24

As I understand it, when using Sow[expr] you throw the expr on some private stack which you can Reap afterwards.

Questions: But what happens if you don't Reap? Does the sowed data remain on this stack? Can this cause issues (memory leaks) if you sow large amounts of data?

Alexey Popkov
  • 61,809
  • 7
  • 149
  • 368
Gert
  • 1,530
  • 8
  • 22

2 Answers2

28

Preamble

This complements the answer of Roman with a few more details.

Reap - Sow implementation is based on an internal object Internal`Bag, which is properly garbage-collectable. Once an expression wrapped in Reap, where Sow has been internally used, goes out of scope, or its evaluation is finished, all these objects are GC-ed and the memory is released.

Also, whenever there is no Reap around Sow, no collection of sown values seems to be at all attempted, and no extra memory is used (i.e., Sow then acts like Identity or #&).

Memory consumption measurements

Reap - Sow measurements

Let us now illustrate that. First, measure memory consumption for 3 cases: simple computation (idle function mapped on a large list), same with Sow in place of an idle function, and same with Reap wrapped around code with Sow inside:

ClearAll[$dataSize, data, wors, rwos, rws, storedBag]

$HistoryLength = 0;

$dataSize = 100000; data = Range[$dataSize]; wors = MaxMemoryUsed[f /@ data] (* No Reap - Sow at all ) rwos = MaxMemoryUsed[Sow /@ data] ( Sow without Reap ) rwos - wors ( Possible extra memory used by Sow without Reap ) rws = MaxMemoryUsed[ Reap[Sow /@ data]] ( Sow with surrounding Reap ) storedBag = rws - rwos ( How much memory take internal structures storing sown results *)

(* 7989840 7990136 296 8856288 866152 *)

The first conclusion we make, is similar to what Roman has stated: there is pretty much no memory wasted when Sow is used without Reap (difference is just a few bytes, 296 here) for even decently sized data.

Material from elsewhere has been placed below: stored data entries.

/-- The module. -/
structure State where
  cycle : Word
  /-- WELLCFG: STATUS, CUR, WELL and FAR (R75), the far ways in force, and the first new Well way while one fills. -/
  wellStatus : Nat
  wellCur : Nat
  wellReq : Nat
  farReq : Nat
  farCur : Nat
  wellFrom : Option Nat
  failCode : BitVec 8
  steps : BitVec 7
  winsel : Word
  gangage : Word
  mevqbase : Word
  mevents : List EventRec
  peerrt : Tbl (BitVec 5)
  /-- Peers whose route went down with its link (R415). -/
  routesDown : List Nat
  /-- The queue last served, ctx * 32 + queue (R376). -/
  rrq : Nat
  phys : Memory
  /-- Keyed die * 2^28 + offset. -/
  well : Memory
  /-- Keyed (CTXID * 320 + core) * 2^20 + offset (R59). -/
  scratch : Memory
  /-- Keyed by physical line, or 2^50 + Well block (R103). -/
  tags : Tbl RelTag
  /-- Poisoned 64-byte blocks (R81): 0 + PA block, 2^60 + Well block, 2^61 + scratch block. -/
  poison : List Nat
  flights : List Flight
  /-- Void tickets not yet skipped: monitor block, ticket (R131). They stand outside the Well's bytes, since the block of R116 has
  no field for them; a store to the block, or a change of the carve-out, leaves them (DESIGN CHOICE, log entry 44). -/
  voids : List (Nat × Nat)
  /-- Host ports that are trained (R409), by number. -/
  ports : List Nat
  /-- MSI-X messages sent: port and vector (R421). -/
  msix : List (Nat × Nat)
  hostReads : List (HostRead × List Byte)
  cores : Tbl Core
  diesT : Tbl Die
  ctxs : Tbl Ctx
  teams : Tbl Team
  /-- Keyed team * 1024 + team thread index. -/
  threads : Tbl Thread
  launches : Tbl Launch
  /-- Accumulator elements, keyed (team * 8 + tile) * 2^14 + row * 128 + column (R306). -/
  acc : Tbl W32
  /-- Margin bytes, keyed team * 2^15 + offset. -/
  margin : Memory
  palette : Tbl PalRec
  /-- Writes of setc and setq, seen from the next cycle on (R172, R263): nib, team, register (64 + n for q(n)), value. -/
  late : List (Nat × Nat × Nat × Word)
  /-- The model's own: what comes next, the nib whose slot is next, nibs that had their slot before their turn, the bundle
  being issued, the next number of an object, the next free value, the first access to an address that does not exist. -/
  inbox : List Move
  cursor : Nat
  taken : List Nat
  bundle : Option Bundle
  uid : Nat
  free : Nat
  stop : Option Fault
  deriving DecidableEq, Repr

/-- A core no context runs on (R426). -/
def Core.reset : Core where
  l1 := []; epoch := 0; tlb := []; coll := []; observed := []; active := none; shadow := none; slice := 0
  expired := false; slots := []; aged := []; rr := []; seqs := []; cmds := []; unrestored := []; demands := []; unspilled := []
  owner := []; opens := []; sampLast := []; sampCount := []; issued := []; dropped := false; wakes := []
  swapping := 0; spillWait := none

/-- A die (R380, R426). -/
def Die.reset : Die where
  gmax := 40; grants := []; leaveQ := []; home := []; far := []; farEpoch := 0; tlb := []; errors := []; beacons := []

/-- A context block at its reset values (R30, R34, R112, R132, R166, R334, R346, R350, R370, R377, R381, R399, R400,
R406, R418, R420 to R425). -/
def Ctx.reset : Ctx where
  ctxid := 0; root := 0; wb := []; priv := false; trapbase := 0; savebase := 0; dbgctl := 0; inkmap := 0
  inkdesc := 0; inktmo := 0; roundbase := 0x0100_0000_0000_0000#64; ligbase := 0x0100_0000_0000_0000#64
  evqbase := 0; fairt := 0x40; fairdis := 0; wdlim := 0x10_0000; colltmo := 0x1_0000; sampcfg := 0x10_0000
  sampbuf := 0; slice := 0x0100_0100_0100_0100#64; bgshare := 4; lq := []; sdva := 0; sdctl := 0; sd := none
  teamsel := 0; ckreq := 0; fqcfg := 0; fqtail := 0; fqhead := 0; faultNo := 0; faults := []; haltreq := 0
  hqcfg := 0; hqtail := 0; hqhead := 0; halts := []; edqcfg := 0; edqtail := 0; edqhead := 0; bp := []; wp := []
  wl := []; edited := false; heads := []; proj := []; events := []; nodes := []; snap := none; stopped := false
  cbars := []; tagNext := 0; lqWait := []

/-- A thread as a launch creates it (R287, R426); the launch gives the fields that name it. -/
def Thread.reset : Thread where
  ctx := 0; core := 0; team := 0; tid := 0; slot := 0; pos := 0; tag := 0; pc := 0; fd := 0; csn := 0; v := []
  bad := []; m := []; h := []; holds := []; fpctl := 1; fpf := 0; age := 0; appendOrd := 0; status := .ready; pending := []
  outs := []; hints := Hints.empty; unit := none; handler := false; ilock := []; trap := none; replay := []
  kept := []; watchdog := false; timerPend := none; ckptPend := none; stepOver := false
  issueRead := none
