/-- A thread that takes a trap inside a unit resumes at the unit's first word, and its hints issue again (R196). -/
def Thread.rewind (t : Thread) : Thread := { t with pc := t.unit.getD t.pc, unit := none, hints := Hints.empty }

/-- Threads of a slot that are to take a trap and can. -/
def trapping (s : State) (core ctx slot : Nat) : List (Nat × Thread) :=
  (slotThreads s core ctx slot).filter (fun p => p.2.trap.isSome && p.2.atBoundary)

/-- The frame's bytes (R383). TID of a position of the slot that holds no thread is 0 (DESIGN CHOICE, log entry 73). -/
def frameBytes (s : State) (core ctx slot : Nat) (xs : List (Nat × Thread)) (tr : Trap) : List Byte :=
  let t := match xs with | p :: _ => p.2 | [] => Thread.reset
  let tm := s.team t.team
  let wordAt := match tr.at_ with
    | some a => a
    | none => unitInstr s core ctx 11 t.pc
  let word := match peekWord s core ctx wordAt with | some w => w.toNat | none => 0
  let info : Word := if tr.cause = causeFpx then
      xs.foldl (fun a p => a ||| (match p.2.trap with | some x => x.info | none => 0)) 0
    else tr.info
  let lanes := xs.foldl (fun a p => a ||| BitVec.twoPow 32 p.2.pos) (0 : BitVec 32)
  let all := slotThreads s core ctx slot
  let tids := (List.range 32).flatMap (fun i =>
    natToBytes 2 (match all.find? (fun p => p.2.pos == i) with | some p => p.2.tid | none => 0))
  natToBytes 2 tr.cause ++ natToBytes 1 tr.kind
    ++ natToBytes 1 ((if tm.halted then 1 else 0) + (if tr.cause = causeCkpt then 2 else 0))
    ++ natToBytes 4 word ++ wordBytes 8 t.pc ++ wordBytes 8 tr.addr ++ wordBytes 8 info
    ++ natToBytes 4 lanes.toNat ++ natToBytes 4 tm.spawns.length ++ wordBytes 8 tm.gtime ++ natToBytes 16 0
    ++ tids ++ wordBytes 8 tr.aux ++ natToBytes 120 0

/-- A lane record's bytes (R384). -/
def laneBytes (t : Thread) (q : Nat) : List Byte :=
  let addr := match t.trap with | some x => x.addr | none => 0
  wordBytes 8 t.pc ++ natToBytes 2 t.fd ++ natToBytes 2 (1 + 2 * q) ++ natToBytes 4 t.csn.toNat
    ++ wordBytes 8 (t.getV 0) ++ wordBytes 8 (t.getV 1) ++ wordBytes 8 (t.getV 2) ++ wordBytes 8 (t.getV 3)
    ++ wordBytes 8 addr ++ natToBytes 8 0

/-- A thread enters its handler (R386). A short result that is not due yet holds its readers there too (R184); a step over a
breakpoint is over (R400). -/
def Thread.enter (t : Thread) (entry : Word) : Thread :=
  { t with pc := entry, handler := true, status := .ready, pending := [], outs := [], replay := []
           kept := (replayQueue t).map (fun r => ⟨r.word, r.pcu, r.hints, r.mask⟩)
           hints := Hints.empty, unit := none, trap := none, stepOver := false, issueRead := none }

/-- A trap that waits for a busy frame: a precise one is raised again by its unit, one whose instruction stands in the
replay queue is kept (R386, R387). -/
def Thread.waitFrame (t : Thread) : Thread :=
  let keep := match t.trap with | some x => x.keep | none => false
  match t.status with
  | .blocked b => if keep then t else { t with status := .blocked { b with why := .frame }, trap := none }
  | _ =>
    { t with trap := if keep then t.trap else none, age := 0
             status := .blocked ⟨.frame, .nop false, ⟨t.ctx, t.core, t.team, t.tid, 0, t.pc, t.pc, t.pc, 0, 0, 0, 0, 0, 0,
               Hints.empty, 0xFF, false, false, false, 0⟩, 0⟩ }

/-- Every group of a halted team has stopped at a unit boundary. -/
def haltComplete (s : State) (team : Nat) : Bool := (s.threadsOf team).all (fun p => !p.2.live || p.2.unit.isNone)

/-- A halt that is complete takes its place among the records to be written, which come in the order in which halts complete
(R424). -/
def noteHalt (s : State) (team : Nat) : State :=
  let tm := s.team team
  match tm.haltReason with
  | some r =>
    if !tm.exited && haltComplete s team then
      (s.updTeam team (fun t => { t with haltReason := none })).updCtx tm.ctx (fun c => { c with halts := c.halts ++ [(team, r)] })
    else s
  | none => s

/-- A team halts, and its threads' ages are 0 (R161, R402). -/
def haltTeam (s : State) (team reason : Nat) : State :=
  let s := s.updTeam team (fun t => if t.halted then t else { t with halted := true, haltReason := some reason })
  noteHalt { s with threads := s.threads.map (fun p => if p.2.team == team then (p.1, { p.2 with age := 0 }) else p) } team

/-- The status of a thread that goes on. -/
def Thread.goOn (t : Thread) : Status :=
  match t.status with
  | .blocked _ | .waking _ | .reinject => if t.replay.isEmpty then .ready else .reinject
  | st => st

/-- A thread's outstanding instructions grow fewer: a park ends, and an instruction held as the ninth may issue. -/
def Thread.outReturned (t : Thread) : Thread :=
  match t.status with
  | .blocked b =>
    match b.why with
    | .park =>
      if t.outs.isEmpty && t.trap.isNone then
        { t with pending := []
                 status := match b.instr with
                   | .yield _ n => if b.waited ≤ n.toNat then .yielding (n.toNat + 1 - b.waited) else .ready
                   | _ => t.goOn }
      else t
    | .outstanding => { t with status := t.goOn }
    | _ => t
  | _ => t

/-- A double fault (R388): its cause is dropped, and an outstanding instruction that raised it is outstanding no more. -/
def doubleFault (s : State) (core ctx slot : Nat) (xs : List (Nat × Thread)) (cause : Nat) : State :=
  let s := xs.foldl (fun s p => s.updThread p.1 (fun t =>
    ({ t with trap := none, outs := t.outs.filter (fun o => !o.trapped), hints := Hints.empty, unit := none } :
      Thread).outReturned)) s
  let team := match xs with | p :: _ => p.2.team | [] => 0
  if bitAt (s.ctx ctx).dbgctl 3 then haltTeam s team 3
  else stopContext s ctx core slot 0 cause

/-- The threads `xs` of one group slot take cause `tr` together: the frame, the lane records and the replay entries are
written, and each enters its handler (R386). -/
def enterHandler (s : State) (core ctx slot : Nat) (xs : List (Nat × Thread)) (tr : Trap) (page : TlbEntry) : State :=
  let va := (saveSlotVa s core ctx slot).toNat
  let s := xs.foldl (fun s p => (settleLoads s core p.1).updThread p.1 (fun t => t.deliverReady.rewind)) s
  let xs := xs.map (fun p => (p.1, s.thread p.1))
  let s := slotWrite s core ctx page va (frameBytes s core ctx slot xs tr)
  let s := xs.foldl (fun s p =>
    let t := p.2
    let q := replayQueue t
    let s := slotWrite s core ctx page (va + 0x100 + 64 * t.pos) (laneBytes t q.length)
    if q.isEmpty then s
    else slotWrite s core ctx page (va + 0x1000 + 576 * t.pos) (q.flatMap replayBytes)) s
  let si := slotInfo s core ctx slot
  let s := setSlotInfo s core ctx slot
    { si with frame := xs.map (fun p => p.2.tid), keep := tr.cause == causeCkpt, wait := none }
  xs.foldl (fun s p => s.updThread p.1 (fun t =>
    let t := t.enter (s.ctx ctx).trapbase
    if tr.cause = causeWatchdog then { t with age := 0, watchdog := false } else t)) s

/-- Threads of a slot whose entry is under way: the frame counts as busy from the start of its writes (R381, R386). -/
def entering (s : State) (core ctx slot : Nat) : List (Nat × Thread) :=
  let si := slotInfo s core ctx slot
  (slotThreads s core ctx slot).filter (fun p => si.frame.contains p.2.tid && p.2.trap.isSome && !p.2.handler)

/-- The threads `xs` begin their entry, or go on with it. A write that meets a fault offered to host waits for it, and
one that is refused or not offered stops the context (R381), such as one to a slot that lies past the global window; one to a page
that a snap has still to copy waits too (R338). -/
def beginEntry (s : State) (core ctx slot : Nat) (xs : List (Nat × Thread)) (tr : Trap) : State :=
  let va := saveSlotVa s core ctx slot
  let wait (key : Nat) (s : State) : State :=
    setSlotInfo s core ctx slot
      { slotInfo s core ctx slot with frame := xs.map (fun p => p.2.tid), keep := tr.cause == causeCkpt, wait := some key }
  let hold (s : State) (kind bits : Nat) : State :=
    let (key, s) := openFault s ctx va kind bits (accessByte true false false false false) core true
    wait key s
  if 2 ^ 56 ≤ va.toNat then stopContext s ctx core slot 1 0
  else match lookup s core ctx va.toNat with
  | (.ok page, s) =>
    if leafW page.leaf then
      match snapKey s ctx page with
      | (some key, s) => wait key s
      | (none, s) => enterHandler s core ctx slot xs tr page
    else hold s 1 page.bits
  | (.error .inkPage, s) => stopContext s ctx core slot 1 0
  | (.error (.page kind bits), s) => hold s kind bits

/-- Threads that trap while the frame is busy are held before their unit. -/
def holdFrame (s : State) (ps : List (Nat × Thread)) : State :=
  ps.foldl (fun s p => (unreport s p.2).updThread p.1 Thread.waitFrame) s

/-- Traps that two threads take together (R386): one cause at one instruction; the members of a rendezvous that fails trap
together wherever they stand (R171). -/
def Trap.together (t u : Trap) : Bool :=
  t.cause == u.cause && (t.at_ == u.at_ || t.cause == causeCollMismatch || t.cause == causeCollTimeout)

/-- Entry to the handler (R386): of the threads of a group slot that wait to take one, those whose cause and instruction are those of
the lowest trapping position enter the handler together; a busy frame holds the others, and holds all when it is not free. -/
def enterTraps (s : State) (core ctx slot : Nat) : State :=
  let si := slotInfo s core ctx slot
  match entering s core ctx slot, trapping s core ctx slot with
  | (k, t) :: rest, ps =>
    let xs := (k, t) :: rest
    let s := holdFrame s (ps.filter (fun p => !(xs.any (fun q => q.1 == p.1)) && p.2.why? != some .frame))
    if si.wait.isSome then s else beginEntry s core ctx slot xs (t.trap.getD (trapOf causeCkpt))
  | [], [] => s
  | [], (k, t) :: rest =>
    match t.trap with
    | none => s
    | some tr =>
      let all := (k, t) :: rest
      let xs := all.filter (fun p => match p.2.trap with | some x => tr.together x | none => false)
      let others := all.filter (fun p => !(xs.any (fun q => q.1 == p.1)))
      if xs.any (fun p => p.2.handler) then doubleFault (holdFrame s others) core ctx slot xs tr.cause
      else if !si.frame.isEmpty then holdFrame s all
      else beginEntry (holdFrame s others) core ctx slot xs tr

The last value 866152 is what has been used to internally store sown data.

Internal`Bag[] measurements

Let us now experiment with the Internal`Bag[] structure:

bag = Internal`Bag[]; (* Initialize the bag *)
Do[Internal`StuffBag[bag, i], {i, data}]; (* Fill the bag with the same data *)
ByteCount[bag] (* Unfortunately, ByteCount does not give correct value for bags *)
mu = MemoryInUse[]; (* which is why here we measure the used memory using MemoryInUse *)
Remove[bag]
bagUse = mu - MemoryInUse[]

(* 33 866248 *)

The first number shows that ByteCount can not be trusted for bags.

Comparison

The second number we can compare to the value of storedBag variable, which we obtained earlier and in a completely different way:

bagUse - storedBag

(* 96 *)

I wasn't able to track this remaining difference of 96 bytes down and explain it, but it stays fairly constant when we vary $dataSize within some range, and is a pretty small residual value, compared to the total amount of memory used.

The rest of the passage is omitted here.